___ Records supplied

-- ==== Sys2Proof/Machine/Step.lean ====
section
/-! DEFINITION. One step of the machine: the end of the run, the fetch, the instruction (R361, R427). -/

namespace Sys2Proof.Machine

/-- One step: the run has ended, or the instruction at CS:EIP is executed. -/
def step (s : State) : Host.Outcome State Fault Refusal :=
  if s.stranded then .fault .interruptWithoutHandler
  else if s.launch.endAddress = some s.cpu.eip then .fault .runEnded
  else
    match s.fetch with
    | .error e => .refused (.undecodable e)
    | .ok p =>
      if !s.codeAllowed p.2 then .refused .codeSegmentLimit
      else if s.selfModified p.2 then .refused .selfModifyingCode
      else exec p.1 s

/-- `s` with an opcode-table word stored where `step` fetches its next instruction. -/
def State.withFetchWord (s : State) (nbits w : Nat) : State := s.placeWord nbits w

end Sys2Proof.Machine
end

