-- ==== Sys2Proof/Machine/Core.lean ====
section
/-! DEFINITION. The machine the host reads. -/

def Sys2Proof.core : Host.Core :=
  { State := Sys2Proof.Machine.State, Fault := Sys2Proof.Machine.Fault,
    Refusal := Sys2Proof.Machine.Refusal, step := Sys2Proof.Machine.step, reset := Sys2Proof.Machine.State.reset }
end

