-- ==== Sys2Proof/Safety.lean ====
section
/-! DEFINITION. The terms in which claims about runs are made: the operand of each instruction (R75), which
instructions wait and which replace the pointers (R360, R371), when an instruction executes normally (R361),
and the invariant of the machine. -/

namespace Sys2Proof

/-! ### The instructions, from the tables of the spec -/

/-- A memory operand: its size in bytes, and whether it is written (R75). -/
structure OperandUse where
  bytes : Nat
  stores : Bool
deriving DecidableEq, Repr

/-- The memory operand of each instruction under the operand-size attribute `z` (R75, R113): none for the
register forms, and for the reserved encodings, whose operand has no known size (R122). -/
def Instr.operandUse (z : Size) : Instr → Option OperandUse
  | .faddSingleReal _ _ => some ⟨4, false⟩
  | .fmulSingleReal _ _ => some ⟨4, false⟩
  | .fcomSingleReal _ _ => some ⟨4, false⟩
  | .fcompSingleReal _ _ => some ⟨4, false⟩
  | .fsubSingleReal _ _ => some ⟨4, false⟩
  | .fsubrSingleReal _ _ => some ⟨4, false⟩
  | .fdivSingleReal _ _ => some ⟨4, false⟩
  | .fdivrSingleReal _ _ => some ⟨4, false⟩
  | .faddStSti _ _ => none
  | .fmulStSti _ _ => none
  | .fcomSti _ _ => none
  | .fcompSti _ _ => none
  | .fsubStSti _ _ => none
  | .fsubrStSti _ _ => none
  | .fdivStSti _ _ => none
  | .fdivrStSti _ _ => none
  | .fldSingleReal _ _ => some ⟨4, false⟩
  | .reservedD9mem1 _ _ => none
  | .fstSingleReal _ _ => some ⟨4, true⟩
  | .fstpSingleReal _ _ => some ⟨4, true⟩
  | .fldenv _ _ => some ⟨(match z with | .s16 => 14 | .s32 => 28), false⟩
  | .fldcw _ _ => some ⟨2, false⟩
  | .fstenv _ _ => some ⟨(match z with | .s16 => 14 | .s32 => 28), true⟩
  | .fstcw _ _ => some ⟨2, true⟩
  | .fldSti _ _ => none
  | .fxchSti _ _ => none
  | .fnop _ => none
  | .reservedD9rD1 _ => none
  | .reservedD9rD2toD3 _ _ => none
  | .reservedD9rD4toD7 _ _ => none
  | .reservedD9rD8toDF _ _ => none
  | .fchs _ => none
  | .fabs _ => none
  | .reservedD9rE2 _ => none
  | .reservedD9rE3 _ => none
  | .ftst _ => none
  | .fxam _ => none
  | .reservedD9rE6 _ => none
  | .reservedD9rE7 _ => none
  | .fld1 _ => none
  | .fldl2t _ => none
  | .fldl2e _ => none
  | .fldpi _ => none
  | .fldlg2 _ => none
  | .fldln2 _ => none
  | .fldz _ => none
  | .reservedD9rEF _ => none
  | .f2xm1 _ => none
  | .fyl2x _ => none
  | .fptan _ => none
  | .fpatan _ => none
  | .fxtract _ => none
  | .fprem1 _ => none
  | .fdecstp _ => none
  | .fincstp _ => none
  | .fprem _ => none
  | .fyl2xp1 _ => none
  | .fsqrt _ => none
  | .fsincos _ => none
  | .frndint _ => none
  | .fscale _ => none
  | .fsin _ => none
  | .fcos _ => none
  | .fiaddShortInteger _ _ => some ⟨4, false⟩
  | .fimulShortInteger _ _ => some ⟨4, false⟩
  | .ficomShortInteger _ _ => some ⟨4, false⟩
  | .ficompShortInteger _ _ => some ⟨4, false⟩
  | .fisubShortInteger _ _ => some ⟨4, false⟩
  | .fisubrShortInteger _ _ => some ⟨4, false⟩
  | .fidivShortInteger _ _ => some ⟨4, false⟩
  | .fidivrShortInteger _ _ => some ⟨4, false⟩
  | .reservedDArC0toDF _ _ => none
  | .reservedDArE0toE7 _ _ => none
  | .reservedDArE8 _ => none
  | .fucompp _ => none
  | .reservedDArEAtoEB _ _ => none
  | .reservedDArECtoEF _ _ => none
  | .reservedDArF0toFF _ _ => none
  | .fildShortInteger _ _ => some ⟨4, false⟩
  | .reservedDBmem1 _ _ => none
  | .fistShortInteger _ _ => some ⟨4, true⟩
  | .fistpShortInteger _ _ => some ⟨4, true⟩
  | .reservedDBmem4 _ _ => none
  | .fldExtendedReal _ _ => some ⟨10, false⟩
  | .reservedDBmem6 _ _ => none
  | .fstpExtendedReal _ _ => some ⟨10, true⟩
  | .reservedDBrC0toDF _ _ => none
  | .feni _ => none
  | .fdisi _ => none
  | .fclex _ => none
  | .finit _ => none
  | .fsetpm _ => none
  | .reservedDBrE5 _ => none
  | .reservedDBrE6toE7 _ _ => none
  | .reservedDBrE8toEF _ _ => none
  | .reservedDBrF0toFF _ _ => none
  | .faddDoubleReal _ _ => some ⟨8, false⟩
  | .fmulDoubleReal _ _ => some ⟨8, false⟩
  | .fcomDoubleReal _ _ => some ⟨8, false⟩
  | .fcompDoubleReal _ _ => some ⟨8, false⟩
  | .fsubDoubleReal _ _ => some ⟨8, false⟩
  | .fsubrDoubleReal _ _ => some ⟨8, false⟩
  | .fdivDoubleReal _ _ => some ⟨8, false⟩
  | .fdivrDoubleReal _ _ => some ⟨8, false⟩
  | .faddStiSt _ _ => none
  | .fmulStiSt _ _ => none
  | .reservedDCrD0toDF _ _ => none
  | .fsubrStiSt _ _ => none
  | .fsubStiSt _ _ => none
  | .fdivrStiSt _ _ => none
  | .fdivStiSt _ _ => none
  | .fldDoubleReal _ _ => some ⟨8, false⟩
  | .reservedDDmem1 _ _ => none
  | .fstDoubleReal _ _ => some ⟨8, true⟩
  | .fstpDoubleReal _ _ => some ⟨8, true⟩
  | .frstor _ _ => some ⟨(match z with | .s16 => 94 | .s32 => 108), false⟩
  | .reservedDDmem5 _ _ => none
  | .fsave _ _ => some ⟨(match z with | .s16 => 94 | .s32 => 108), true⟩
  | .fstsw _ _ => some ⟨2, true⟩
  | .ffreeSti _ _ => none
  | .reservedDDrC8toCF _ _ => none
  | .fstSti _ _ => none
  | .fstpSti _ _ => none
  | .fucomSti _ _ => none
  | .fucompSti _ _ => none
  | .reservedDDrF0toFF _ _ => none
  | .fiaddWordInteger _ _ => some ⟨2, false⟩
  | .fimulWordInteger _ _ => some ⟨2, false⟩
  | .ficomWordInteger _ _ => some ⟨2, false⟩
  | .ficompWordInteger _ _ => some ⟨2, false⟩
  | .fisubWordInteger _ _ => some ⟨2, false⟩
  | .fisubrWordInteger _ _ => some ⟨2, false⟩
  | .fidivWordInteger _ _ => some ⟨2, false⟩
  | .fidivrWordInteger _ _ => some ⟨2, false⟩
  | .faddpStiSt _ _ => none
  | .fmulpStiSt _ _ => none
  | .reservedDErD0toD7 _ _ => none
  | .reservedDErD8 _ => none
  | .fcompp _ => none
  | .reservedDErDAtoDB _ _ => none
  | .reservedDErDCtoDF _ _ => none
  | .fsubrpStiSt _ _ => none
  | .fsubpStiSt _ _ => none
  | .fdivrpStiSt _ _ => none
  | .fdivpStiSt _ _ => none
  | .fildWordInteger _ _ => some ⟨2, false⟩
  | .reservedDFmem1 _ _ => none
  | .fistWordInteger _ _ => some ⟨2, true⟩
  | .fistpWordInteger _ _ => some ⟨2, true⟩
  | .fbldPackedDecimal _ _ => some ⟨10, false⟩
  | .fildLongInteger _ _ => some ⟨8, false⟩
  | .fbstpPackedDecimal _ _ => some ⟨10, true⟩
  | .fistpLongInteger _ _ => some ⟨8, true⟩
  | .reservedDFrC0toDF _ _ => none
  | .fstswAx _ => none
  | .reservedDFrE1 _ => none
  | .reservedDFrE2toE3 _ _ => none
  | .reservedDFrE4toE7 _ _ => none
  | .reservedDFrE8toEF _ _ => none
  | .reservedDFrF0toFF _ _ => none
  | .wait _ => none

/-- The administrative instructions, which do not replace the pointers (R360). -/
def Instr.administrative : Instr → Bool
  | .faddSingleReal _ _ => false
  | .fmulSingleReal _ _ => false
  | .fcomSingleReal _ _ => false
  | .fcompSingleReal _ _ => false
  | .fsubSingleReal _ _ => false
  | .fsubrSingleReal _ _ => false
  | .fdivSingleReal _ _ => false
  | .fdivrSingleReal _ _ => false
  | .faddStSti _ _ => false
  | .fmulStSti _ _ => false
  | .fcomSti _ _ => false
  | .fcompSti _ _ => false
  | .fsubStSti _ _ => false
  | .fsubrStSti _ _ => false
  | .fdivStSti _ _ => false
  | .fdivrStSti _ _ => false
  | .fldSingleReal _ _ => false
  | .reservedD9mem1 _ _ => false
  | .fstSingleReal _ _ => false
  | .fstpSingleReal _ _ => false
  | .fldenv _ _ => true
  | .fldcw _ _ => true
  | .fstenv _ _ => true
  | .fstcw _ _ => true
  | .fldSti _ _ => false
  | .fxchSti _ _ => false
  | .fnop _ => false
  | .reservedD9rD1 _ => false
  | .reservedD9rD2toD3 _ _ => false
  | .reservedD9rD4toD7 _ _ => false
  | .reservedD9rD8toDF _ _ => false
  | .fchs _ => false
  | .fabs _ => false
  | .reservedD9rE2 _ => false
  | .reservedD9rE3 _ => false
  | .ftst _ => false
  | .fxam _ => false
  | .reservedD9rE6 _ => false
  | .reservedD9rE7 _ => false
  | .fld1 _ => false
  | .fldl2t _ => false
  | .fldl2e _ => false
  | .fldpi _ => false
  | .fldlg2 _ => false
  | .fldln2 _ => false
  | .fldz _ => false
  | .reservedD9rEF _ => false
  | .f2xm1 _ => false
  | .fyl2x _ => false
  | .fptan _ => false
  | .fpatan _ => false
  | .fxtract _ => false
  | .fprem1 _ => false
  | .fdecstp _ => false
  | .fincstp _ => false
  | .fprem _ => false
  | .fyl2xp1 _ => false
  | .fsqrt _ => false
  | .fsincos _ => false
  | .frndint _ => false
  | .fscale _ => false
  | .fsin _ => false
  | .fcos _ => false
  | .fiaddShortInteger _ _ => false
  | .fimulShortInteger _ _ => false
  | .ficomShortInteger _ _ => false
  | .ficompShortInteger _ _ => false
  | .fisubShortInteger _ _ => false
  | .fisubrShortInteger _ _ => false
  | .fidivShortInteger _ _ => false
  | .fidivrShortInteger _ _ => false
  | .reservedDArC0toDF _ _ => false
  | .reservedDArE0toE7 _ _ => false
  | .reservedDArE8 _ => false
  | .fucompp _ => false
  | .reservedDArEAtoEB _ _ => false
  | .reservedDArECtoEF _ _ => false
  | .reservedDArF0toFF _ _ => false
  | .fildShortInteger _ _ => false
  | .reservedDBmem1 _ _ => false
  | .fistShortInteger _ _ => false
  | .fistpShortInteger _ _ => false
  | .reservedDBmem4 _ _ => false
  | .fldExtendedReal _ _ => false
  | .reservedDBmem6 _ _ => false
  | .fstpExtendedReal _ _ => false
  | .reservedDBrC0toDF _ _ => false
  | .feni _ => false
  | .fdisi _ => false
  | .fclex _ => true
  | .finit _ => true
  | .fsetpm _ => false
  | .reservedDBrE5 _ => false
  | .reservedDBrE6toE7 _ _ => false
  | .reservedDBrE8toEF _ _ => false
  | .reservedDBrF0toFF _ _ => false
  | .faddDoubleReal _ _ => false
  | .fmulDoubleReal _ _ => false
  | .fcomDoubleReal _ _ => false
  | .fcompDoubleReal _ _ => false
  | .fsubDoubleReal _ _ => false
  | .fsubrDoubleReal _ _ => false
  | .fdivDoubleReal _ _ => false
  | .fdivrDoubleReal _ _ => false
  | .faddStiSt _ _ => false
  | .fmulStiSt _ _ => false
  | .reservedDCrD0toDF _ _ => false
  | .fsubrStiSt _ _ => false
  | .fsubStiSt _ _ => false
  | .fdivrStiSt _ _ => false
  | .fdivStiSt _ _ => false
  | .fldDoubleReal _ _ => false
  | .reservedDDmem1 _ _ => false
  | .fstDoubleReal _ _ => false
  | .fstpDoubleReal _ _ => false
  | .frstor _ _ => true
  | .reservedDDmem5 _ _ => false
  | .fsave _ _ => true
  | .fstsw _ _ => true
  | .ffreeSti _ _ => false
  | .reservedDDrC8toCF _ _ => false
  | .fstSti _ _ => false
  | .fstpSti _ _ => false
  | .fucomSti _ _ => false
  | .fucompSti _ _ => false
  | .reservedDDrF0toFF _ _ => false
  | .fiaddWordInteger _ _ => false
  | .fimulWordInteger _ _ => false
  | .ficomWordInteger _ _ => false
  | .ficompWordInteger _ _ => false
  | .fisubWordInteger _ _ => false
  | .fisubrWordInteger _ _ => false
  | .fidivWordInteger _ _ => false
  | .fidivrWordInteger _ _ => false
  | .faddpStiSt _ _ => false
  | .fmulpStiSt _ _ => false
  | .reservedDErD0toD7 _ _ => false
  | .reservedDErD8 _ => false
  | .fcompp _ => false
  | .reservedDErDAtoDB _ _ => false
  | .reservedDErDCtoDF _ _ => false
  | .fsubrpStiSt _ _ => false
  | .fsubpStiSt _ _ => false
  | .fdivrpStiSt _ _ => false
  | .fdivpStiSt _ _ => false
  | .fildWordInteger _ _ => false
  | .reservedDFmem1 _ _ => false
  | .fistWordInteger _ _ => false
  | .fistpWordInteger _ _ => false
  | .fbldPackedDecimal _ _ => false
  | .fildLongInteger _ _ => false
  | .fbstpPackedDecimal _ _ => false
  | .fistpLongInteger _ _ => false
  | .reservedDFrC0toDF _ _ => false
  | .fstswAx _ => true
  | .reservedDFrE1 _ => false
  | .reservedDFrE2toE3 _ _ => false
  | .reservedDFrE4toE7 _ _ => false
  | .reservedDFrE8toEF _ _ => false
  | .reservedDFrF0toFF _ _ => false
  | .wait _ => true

______

Which lines in the records above contain the word "DEFINITION"? Copy each one.

» Expected output:
/-! DEFINITION. One step of the machine: the end of the run, the fetch, the instruction (R361, R427). -/
/-! DEFINITION. The machine the host reads. -/
/-! DEFINITION. The terms in which claims about runs are made: the operand of each instruction (R75), which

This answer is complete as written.